On July 2, 1964, President Lyndon B. Johnson (1908–1973; served 1963–69) signed the Civil Rights Act of 1964 , which barred segregation in public accommodations, ended federal aid to segregated institutions, outlawed racial discrimination in employment, sought to strengthen black voting rights, and extended the life of the U.S. Commission on Civil Rights.

Voting rights in the South

In 1964, SNCC initiated Freedom Summer , a massive black voter registration and education campaign aimed at challenging white supremacy in the deep South, starting in Mississippi . About one thousand college students, most of them white, volunteered. The freedom workers were not well received by a segment of Mississippi's white population. Three

volunteers were murdered by a mob led by the deputy sheriff of a Mississippi town. Nevertheless, the project continued.

In 1965, King led a march from Selma to Montgomery, Alabama, to extend voting rights to black Americans. State and local police almost immediately attacked the black marchers, stopping the march. The televised scenes of violence brought about strong national support for the protection of blacks attempting to vote. Ten days later, twenty-five thousand black and white marchers reached Montgomery escorted by federal troops.

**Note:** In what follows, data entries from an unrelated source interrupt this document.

-- ==== Sys2Proof/Tests/Slice0.lean ====
section
/-! SUPPORT. Tests on single steps, with results taken from spec/95_test_vectors.md (T1 to T83) and from the encoding tables of
spec/30_encoding.md, and one witness for each statement that has hypotheses. -/

open Sys2Proof Sys2Proof.Machine

namespace Sys2Proof.Tests

/-! ### The start states of spec/95_test_vectors.md -/

/-- TAB_SLOTS = 2, OUT_BYTES = 10, two mask constants, SHIFT_GRAIN = 32. -/
def params2 : Params := { tabSlots := 2, outBytes := 10, masks := [0x29#8, 0x02#8], grain := .word }

/-- A unit just reset, attached to that instance. -/
def fresh : State := { State.reset with params := params2 }

/-- The start of section 2.3: a and b in TAB, 11 22 ... AA in OUT. -/
def filled : State :=
  { fresh with
    tab := [(0, 0x55#8), (1, 0x33#8), (2, 0x0F#8), (3, 0x0F#8), (4, 0xEF#8), (5, 0xBE#8), (6, 0xAD#8), (7, 0xDE#8),
      (8, 0x5A#8), (9, 0x5A#8), (10, 0xFF#8), (11, 0x00#8), (12, 0x78#8), (13, 0x56#8), (14, 0x34#8), (15, 0x12#8)]
    out := [(0, 0x11#8), (1, 0x22#8), (2, 0x33#8), (3, 0x44#8), (4, 0x55#8), (5, 0x66#8), (6, 0x77#8), (7, 0x88#8),
      (8, 0x99#8), (9, 0xAA#8)] }

/-- With `v[0]` = a and `v[1]` = b. -/
def lanes : State :=
  setV (setV filled 0 ⟨0x0F0F3355#32, 0xDEADBEEF#32⟩) 1 ⟨0x00FF5A5A#32, 0x12345678#32⟩

/-- With `b[0]` = d, `b[1]` = e, `b[2]` = `b[5]` = c, `b[3]` = Z and `b[4]` = O. -/
def bytes : State :=
  setB (setB (setB (setB (setB (setB filled 0 ⟨0x12345678#32, 0x9ABCDEF0#32⟩) 1 ⟨0x0F0F0F0F#32, 0xF0F0F0F0#32⟩)
    2 ⟨0x80402901#32, 0xFF0180C3#32⟩) 5 ⟨0x80402901#32, 0xFF0180C3#32⟩) 3 ⟨0#32, 0#32⟩) 4 ⟨0xFFFFFFFF#32, 0xFFFFFFFF#32⟩

/-- The same with SHIFT_GRAIN = 8. -/
def bytes8 : State := { bytes with params := { params2 with grain := .byteLane } }

/-- The host has one move to make. -/
def withMove (m : HostMove) (s : State) : State := { s with script := [m] }

/-- The unit of `filled` after a fault. -/
def stopped : State := takeFault .countRange 0x4E400000#32 filled

/-- The result is a next state with the property. -/
def ends (r : Result) (p : State → Bool) : Bool :=
  match r with
  | .next t => p t
  | .fault _ => false
  | .refused _ => false

/-- The 10 bytes of OUT. -/
def outBytes (s : State) : List Byte := (List.range 10).map (readOut s)

/-- The first 8 bytes of TAB. -/
def slot0 (s : State) : List Byte := (List.range 8).map (readTab s)

/-! ### Well-formedness: BMASK's is the only check there is -/

theorem test_illFormed_bmask : wellFormed 2 (.bmask 0 2) = false := by decide

theorem test_wellFormed_bmask : wellFormed 2 (.bmask 0 1) = true := by decide

/-! ### Decoding: each row's word written out field by field from R82 and R85 -/

theorem test_decode_vzero : decode 2 0b00000100010000000000000000000000#32 = .ok (.vzero 1) := by decide

theorem test_decode_vones : decode 2 0b00001011110000000000000000000000#32 = .ok (.vones 15) := by decide

theorem test_decode_vand : decode 2 0b00001100100001001100000000000000#32 = .ok (.vand 2 1 3) := by decide

theorem test_decode_vor : decode 2 0b00010011000000101000000000000000#32 = .ok (.vor 12 0 10) := by decide

theorem test_decode_vxor : decode 2 0b00010101000111000100000000000000#32 = .ok (.vxor 4 7 1) := by decide

theorem test_decode_vnot : decode 2 0b00011001011010000000000000000000#32 = .ok (.vnot 5 10) := by decide

theorem test_decode_tload : decode 2 0b01000111111111111111110000000000#32 = .ok (.tload 15 4095) := by decide

theorem test_decode_tstore : decode 2 0b01001001100000000000100000000000#32 = .ok (.tstore 6 2) := by decide

theorem test_decode_taccx : decode 2 0b01001110010000000001011111101000#32 = .ok (.taccx 9 5 1000) := by decide

theorem test_decode_band : decode 2 0b10000100100000000100000000000000#32 = .ok (.band 2 0 1) := by decide

theorem test_decode_bor : decode 2 0b10001001110011011000000000000000#32 = .ok (.bor 7 3 6) := by decide

theorem test_decode_bxor : decode 2 0b10001101000000000000000000000000#32 = .ok (.bxor 4 0 0) := by decide

theorem test_decode_bmask : decode 6 0b10010001000101000000000000000000#32 = .ok (.bmask 4 5) := by decide

theorem test_decode_bshl : decode 2 0b10010100110010000010000000000000#32 = .ok (.bshl 3 2 1) := by decide

theorem test_decode_bshr : decode 2 0b10011001100101001100000000000000#32 = .ok (.bshr 6 5 6) := by decide

theorem test_decode_sync : decode 2 0b11000100000000000000000000000000#32 = .ok .sync := by decide

/-- T32 to T34: the ends of every range of reserved opcodes. -/
theorem test_decode_reservedOpcodes :
    [0x00000000#32, 0xFFFFFFFF#32, 0x1C000000#32, 0x40000000#32, 0x50000000#32, 0x80000000#32, 0x9C000000#32,
      0xC0000000#32, 0xC8000000#32, 0xFC000000#32].all fun w => decide (decode 2 w = .error .reservedOpcode) := by decide

/-- T35 to T41. -/
theorem test_decode_reservedBits :
    [0x04400001#32, 0x04600000#32, 0x19420000#32, 0x0C806000#32, 0x94C83000#32, 0x44000200#32, 0xC6000000#32,
      0xC4000001#32].all fun w => decide (decode 2 w = .error .reservedBits) := by decide

/-- T42, T43. -/
theorem test_decode_maskConstants :
    decode 2 0x90040000#32 = .ok (.bmask 0 1) ∧ (decode 2 0x90080000#32).toOption = none := by decide

theorem test_decodeTableWord : decodeTableWord 32 0x4CC00001 = some (.taccx 3 0 1) := by decide

/-! ### The commands -/

/-- T13: the destination is a source. -/
theorem test_vand : ends (exec (.vand 0 0 1) lanes) (fun t =>
    decide (getV t 0 = ⟨0x000F1250#32, 0x12241668#32⟩) && decide (getV t 1 = ⟨0x00FF5A5A#32, 0x12345678#32⟩)) := by decide

/-- T4. -/
theorem test_vor : ends (exec (.vor 3 0 1) lanes) (fun t => decide (getV t 3 = ⟨0x0FFF7B5F#32, 0xDEBDFEFF#32⟩)) := by decide

/-- T5. -/
theorem test_vxor : ends (exec (.vxor 4 0 1) lanes) (fun t => decide (getV t 4 = ⟨0x0FF0690F#32, 0xCC99E897#32⟩)) := by
  decide

/-- T6. -/
theorem test_vnot : ends (exec (.vnot 5 0) lanes) (fun t => decide (getV t 5 = ⟨0xF0F0CCAA#32, 0x21524110#32⟩)) := by decide

/-- T16: the two words do not mix. -/
theorem test_vnot_words : ends (exec (.vnot 1 0) (setV fresh 0 ⟨0xFFFFFFFF#32, 0#32⟩)) (fun t =>
    decide (getV t 1 = ⟨0#32, 0xFFFFFFFF#32⟩)) := by decide

/-- T1: the destination counts as written (R25) and the host's index moves on (R26). -/
theorem test_vzero : ends (exec (.vzero 1) fresh) (fun t =>
    decide (getV t 1 = ⟨0#32, 0#32⟩) && writtenV t 1 && !writtenV t 0 && decide (t.pc = 1)) := by decide

/-- T2. -/
theorem test_vones : ends (exec (.vones 0) fresh) (fun t =>
    decide (getV t 0 = ⟨0xFFFFFFFF#32, 0xFFFFFFFF#32⟩)) := by decide

/-- T24. -/
theorem test_tload : ends (exec (.tload 1 1) filled) (fun t => decide (getV t 1 = ⟨0x00FF5A5A#32, 0x12345678#32⟩)) := by
  decide

/-- T45: slot = TAB_SLOTS. -/
theorem test_tload_slotRange : ends (exec (.tload 0 2) filled) (fun t =>
    decide (t.status = 0x31#8) && decide (t.fcmd = 0x44000800#32) && decide (t.pc = 0)) := by decide

/-- T23: lane 63 is bit 7 of byte 7. -/
theorem test_tstore : ends (exec (.tstore 0 0) (setV filled 0 ⟨0#32, 0x80000000#32⟩)) (fun t =>
    decide (slot0 t = [0x00#8, 0x00#8, 0x00#8, 0x00#8, 0x00#8, 0x00#8, 0x00#8, 0x80#8])) := by decide

/-- T46. -/
theorem test_tstore_slotRange : ends (exec (.tstore 0 2) lanes) (fun t =>
    decide (t.status = 0x31#8) && decide (slot0 t = slot0 lanes)) := by decide

/-- T31: the last legal offset. -/
theorem test_taccx : ends (exec (.taccx 8 1 2) filled) (fun t =>
    decide (outBytes t =
      [0x11#8, 0x22#8, 0x69#8, 0x1E#8, 0xAA#8, 0x66#8, 0x0F#8, 0xDE#8, 0xAD#8, 0xB8#8])) := by decide

/-- T53 to T56 on this instance: the priority of the three checks. -/
theorem test_taccx_priority :
    ends (exec (.taccx 9 5 1000) filled) (fun t => decide (t.status = 0x21#8)) ∧
    ends (exec (.taccx 4 5 1000) filled) (fun t => decide (t.status = 0x31#8)) ∧
    ends (exec (.taccx 4 1 1000) filled) (fun t => decide (t.status = 0x41#8) && decide (t.fcmd = 0x4D0007E8#32)) := by
  decide

/-- T58. -/
theorem test_band : ends (exec (.band 2 0 1) bytes) (fun t => decide (getB t 2 = ⟨0x02040608#32, 0x90B0D0F0#32⟩)) := by
  decide

/-- T59. -/
theorem test_bor : ends (exec (.bor 2 0 1) bytes) (fun t => decide (getB t 2 = ⟨0x1F3F5F7F#32, 0xFAFCFEF0#32⟩)) := by decide

/-- T60. -/
theorem test_bxor : ends (exec (.bxor 2 0 1) bytes) (fun t => decide (getB t 2 = ⟨0x1D3B5977#32, 0x6A4C2E00#32⟩)) := by
  decide

/-- T62. -/
theorem test_bmask : ends (exec (.bmask 1 0) fresh) (fun t => decide (getB t 1 = ⟨0x29292929#32, 0x29292929#32⟩)) := by
  decide

/-- T65, BSHL under both grains. -/
theorem test_bshl :
    ends (exec (.bshl 1 2 1) bytes) (fun t => decide (getB t 1 = ⟨0x00805202#32, 0xFE030186#32⟩)) ∧
    ends (exec (.bshl 1 2 1) bytes8) (fun t => decide (getB t 1 = ⟨0x00805202#32, 0xFE020086#32⟩)) := by decide

/-- T69, BSHL by more than a byte lane, under both grains. -/
theorem test_bshl_nine :
    ends (exec (.bshl 1 2 9) bytes) (fun t => decide (getB t 1 = ⟨0x80520200#32, 0x03018600#32⟩)) ∧
    ends (exec (.bshl 1 2 9) bytes8) (fun t => decide (getB t 1 = ⟨0#32, 0#32⟩)) := by decide

/-- T66, BSHR under both grains. -/
theorem test_bshr :
    ends (exec (.bshr 2 5 4) bytes) (fun t => decide (getB t 2 = ⟨0x08040290#32, 0x0FF0180C#32⟩)) ∧
    ends (exec (.bshr 2 5 4) bytes8) (fun t => decide (getB t 2 = ⟨0x08040200#32, 0x0F00080C#32⟩)) := by decide

/-- T72, BSHR by 31. -/
theorem test_bshr_end :
    ends (exec (.bshr 2 5 31) bytes) (fun t => decide (getB t 2 = ⟨0x00000001#32, 0x00000001#32⟩)) := by decide

/-- T83. -/
theorem test_sync : exec .sync filled = .next { filled with pc := 1 } := rfl

/-! ### Steps -/

/-- T32: the first reserved opcode. -/
theorem test_step_illegal : ends (step (withMove (.issue 0x00000000#32) filled)) (fun t =>
    decide (t.status = 0x11#8) && decide (t.fcmd = 0x00000000#32) && decide (t.pc = 0) && faultOut t) := by decide

/-- T28 as a step, placed by withFetchWord. -/
theorem test_step_taccx : ends (step (filled.withFetchWord 32 0x4CC00001)) (fun t =>
    decide (outBytes t =
      [0x11#8, 0x77#8, 0x00#8, 0x4B#8, 0x55#8, 0x66#8, 0x77#8, 0x88#8, 0x99#8, 0xAA#8]) && decide (t.pc = 1)) := by decide

/-- P5, the command after the fault: never accepted. -/
theorem test_step_halted : step (withMove (.issue 0x04400000#32) stopped) = .next (withMove (.issue 0x04400000#32) stopped) :=
  step_halted rfl (by decide)

/-- Section 2.2: the host writes 0xDEADBEEF0F0F3355 and the register holds a. -/
theorem test_step_hostWrite : ends (step (withMove (.access (.writeReg 0 7 0xDEADBEEF0F0F3355#64)) fresh)) (fun t =>
    decide (getV t 7 = ⟨0x0F0F3355#32, 0xDEADBEEF#32⟩) && writtenV t 7) := by decide

/-- R36: the host reads STATUS and FCMD of the halted unit. -/
theorem test_step_hostRead :
    ends (step (withMove (.access (.readReg 2 0)) stopped)) (fun t => decide (t.replies = [.data 0x21#64])) ∧
    ends (step (withMove (.access (.readReg 2 1)) stopped)) (fun t => decide (t.replies = [.data 0x4E400000#64])) := by
  decide

/-- R37, R204: reset clears the fault. -/
theorem test_step_reset : ends (step (withMove (.access .reset) stopped)) (fun t =>
    decide (t.status = 0x00#8) && decide (t.fcmd = 0#32) && !writtenV t 0 && decide (slot0 t = slot0 filled)) := by decide

/-! ### Witnesses: a state and operands that meet the hypotheses of each statement together -/

theorem test_witness_DecodeOfEncodeIsTheCommand :
    wellFormed 2 (.bmask 15 1) = true ∧ wellFormed 0 (.taccx 15 4095 1023) = true := by decide

theorem test_witness_EncodeOfDecodedIsTheWord : decode 2 0x4FFFFFFF#32 = .ok (.taccx 15 4095 1023) := by decide

/-- Every clause at both ends of its range. -/
theorem test_witness_ReservedOpcodesAreIllegal :
    [0x00, 0x07, 0x10, 0x14, 0x20, 0x27, 0x30, 0x32, 0x3F].all (fun op =>
      let cmd := BitVec.ofNat 32 (op * 2 ^ 26 + 1)
      let s := withMove (.issue cmd) filled
      decide (s.script = .issue cmd :: []) && decide (halted s = false) && decide (op = (cmd.extractLsb' 26 6).toNat) &&
        decide (op = 0x00 ∨ (0x07 ≤ op ∧ op ≤ 0x10) ∨ (0x14 ≤ op ∧ op ≤ 0x20) ∨ (0x27 ≤ op ∧ op ≤ 0x30) ∨
          (0x32 ≤ op ∧ op ≤ 0x3F))) = true := by decide

/-- The lowest and the highest bit of the zero field of each format. -/
theorem test_witness_ReservedBitsAreIllegal :
    (0xC4000001#32).extractLsb' 26 6 = 0x31#6 ∧ (0xC4000001#32).extractLsb' 0 26 ≠ 0#26 ∧
    (0xC6000000#32).extractLsb' 26 6 = 0x31#6 ∧ (0xC6000000#32).extractLsb' 0 26 ≠ 0#26 ∧
    (0x04600000#32).extractLsb' 26 6 = 0x01#6 ∧ (0x04600000#32).extractLsb' 0 22 ≠ 0#22 ∧
    (0x08000001#32).extractLsb' 26 6 = 0x02#6 ∧ (0x08000001#32).extractLsb' 0 22 ≠ 0#22 ∧
    (0x19420000#32).extractLsb' 26 6 = 0x06#6 ∧ (0x19420000#32).extractLsb' 0 18 ≠ 0#18 ∧
    (0x90000001#32).extractLsb' 26 6 = 0x24#6 ∧ (0x90000001#32).extractLsb' 0 18 ≠ 0#18 ∧
    (0x0C806000#32).extractLsb' 26 6 = 0x03#6 ∧ (0x0C806000#32).extractLsb' 0 14 ≠ 0#14 ∧
    (0x8C000001#32).extractLsb' 26 6 = 0x23#6 ∧ (0x8C000001#32).extractLsb' 0 14 ≠ 0#14 ∧
    (0x94C83000#32).extractLsb' 26 6 = 0x25#6 ∧ (0x94C83000#32).extractLsb' 0 13 ≠ 0#13 ∧
    (0x98000001#32).extractLsb' 26 6 = 0x26#6 ∧ (0x98000001#32).extractLsb' 0 13 ≠ 0#13 ∧
    (0x44000200#32).extractLsb' 26 6 = 0x11#6 ∧ (0x44000200#32).extractLsb' 0 10 ≠ 0#10 ∧
    (0x48000001#32).extractLsb' 26 6 = 0x12#6 ∧ (0x48000001#32).extractLsb' 0 10 ≠ 0#10 ∧
    halted (withMove (.issue 0xC4000001#32) filled) = false := by decide

/-- `k` = NMASK, and NMASK = 0. -/
theorem test_witness_MissingMaskIsIllegal :
    halted (withMove (.issue 0x90080000#32) filled) = false ∧ (0x90080000#32).extractLsb' 26 6 = 0x24#6 ∧
    filled.params.nmask ≤ ((0x90080000#32).extractLsb' 18 4).toNat ∧
    ({ filled with params := { params2 with masks := [] } } : State).params.nmask = 0 := by decide

/-- `cnt` = 9, `slot` = TAB_SLOTS, `obase + cnt` = OUT_BYTES + 1. -/
theorem test_witness_OutOfRangeFieldsDecodeThenFault :
    (withMove (.issue (encode (.taccx 9 0 0))) filled).script = [.issue (encode (.taccx 9 0 0))] ∧
    halted filled = false ∧ 9 ≤ (9#4).toNat ∧
    (8#4).toNat ≤ 8 ∧ filled.params.tabSlots ≤ (2#12).toNat ∧
    (1#12).toNat < filled.params.tabSlots ∧ filled.params.outBytes < (3#10).toNat + (8#4).toNat := by decide

theorem test_witness_StepRunsTheDecodedCommand :
    (withMove (.issue 0x4CC00001#32) filled).script = .issue 0x4CC00001#32 :: [] ∧
    halted (withMove (.issue 0x4CC00001#32) filled) = false ∧
    decode (withMove (.issue 0x4CC00001#32) filled).params.nmask 0x4CC00001#32 = .ok (.taccx 3 0 1) := by decide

After the Selma-Montgomery march , Johnson signed a strong Voting Rights Act, which authorized the attorney general to send federal voting examiners to make sure that African Americans were free to register. The examiners were granted the power to enforce national law over local regulations wherever discrimination occurred.

Black power

After 1965, the civil rights movement began to fragment, primarily over the nonviolent tactics of King and his supporters and the goal of integration into the dominant society. Malcolm X (1925–1965), a leader of the religious and sociopolitical group the Nation of Islam , questioned the value of integration into a society that had exploited and abused African Americans for centuries. He did not believe that the sit-ins, marches, or other tactics of civil rights activists were effective tools with which to gain rights, especially when confronted with violent resistance in the South. In 1966, SNCC leader Stokely Carmichael (also known as Kwame Ture; 1941–1998) ridiculed nonviolent efforts and demanded “black power,” a militant slogan that alienated white liberals and divided blacks. The focus of the Black Power Movement began to shift to economic injustices in the North. Violent ghetto riots began to break out in large cities like Detroit and Los Angeles. On April 4, 1968, the assassination of Martin Luther King Jr. touched off riots that left Washington, D.C. , in flames for three days. The movement would continue, but this initial remarkable phase of the nonviolent civil rights struggle was over.

A revolutionary movement

The central goal of the African American civil rights movement—full equality between blacks and whites—remains a distant vision. Neighborhoods, private schools, and jobs remain segregated along racial lines; African American incomes remain significantly lower than those of whites; and job and educational opportunities are not distributed equally. Nonetheless, the civil rights movement of 1954–65 transformed American race relations. In communities throughout the South, “whites only” signs that had stood for generations vanished from hotels, restrooms, theaters, and other facilities. By the mid-1970s, school desegregation had become fact as well as law in more than 80 percent of all southern public schools (a better record than in the North, where residential segregation remains pronounced). The protection of the right to vote represents the civil rights movement's greatest success: When Congress passed the Voting Rights Act in 1965, barely 100 African Americans held elective office in the country; by 2000 there were more than 9,000.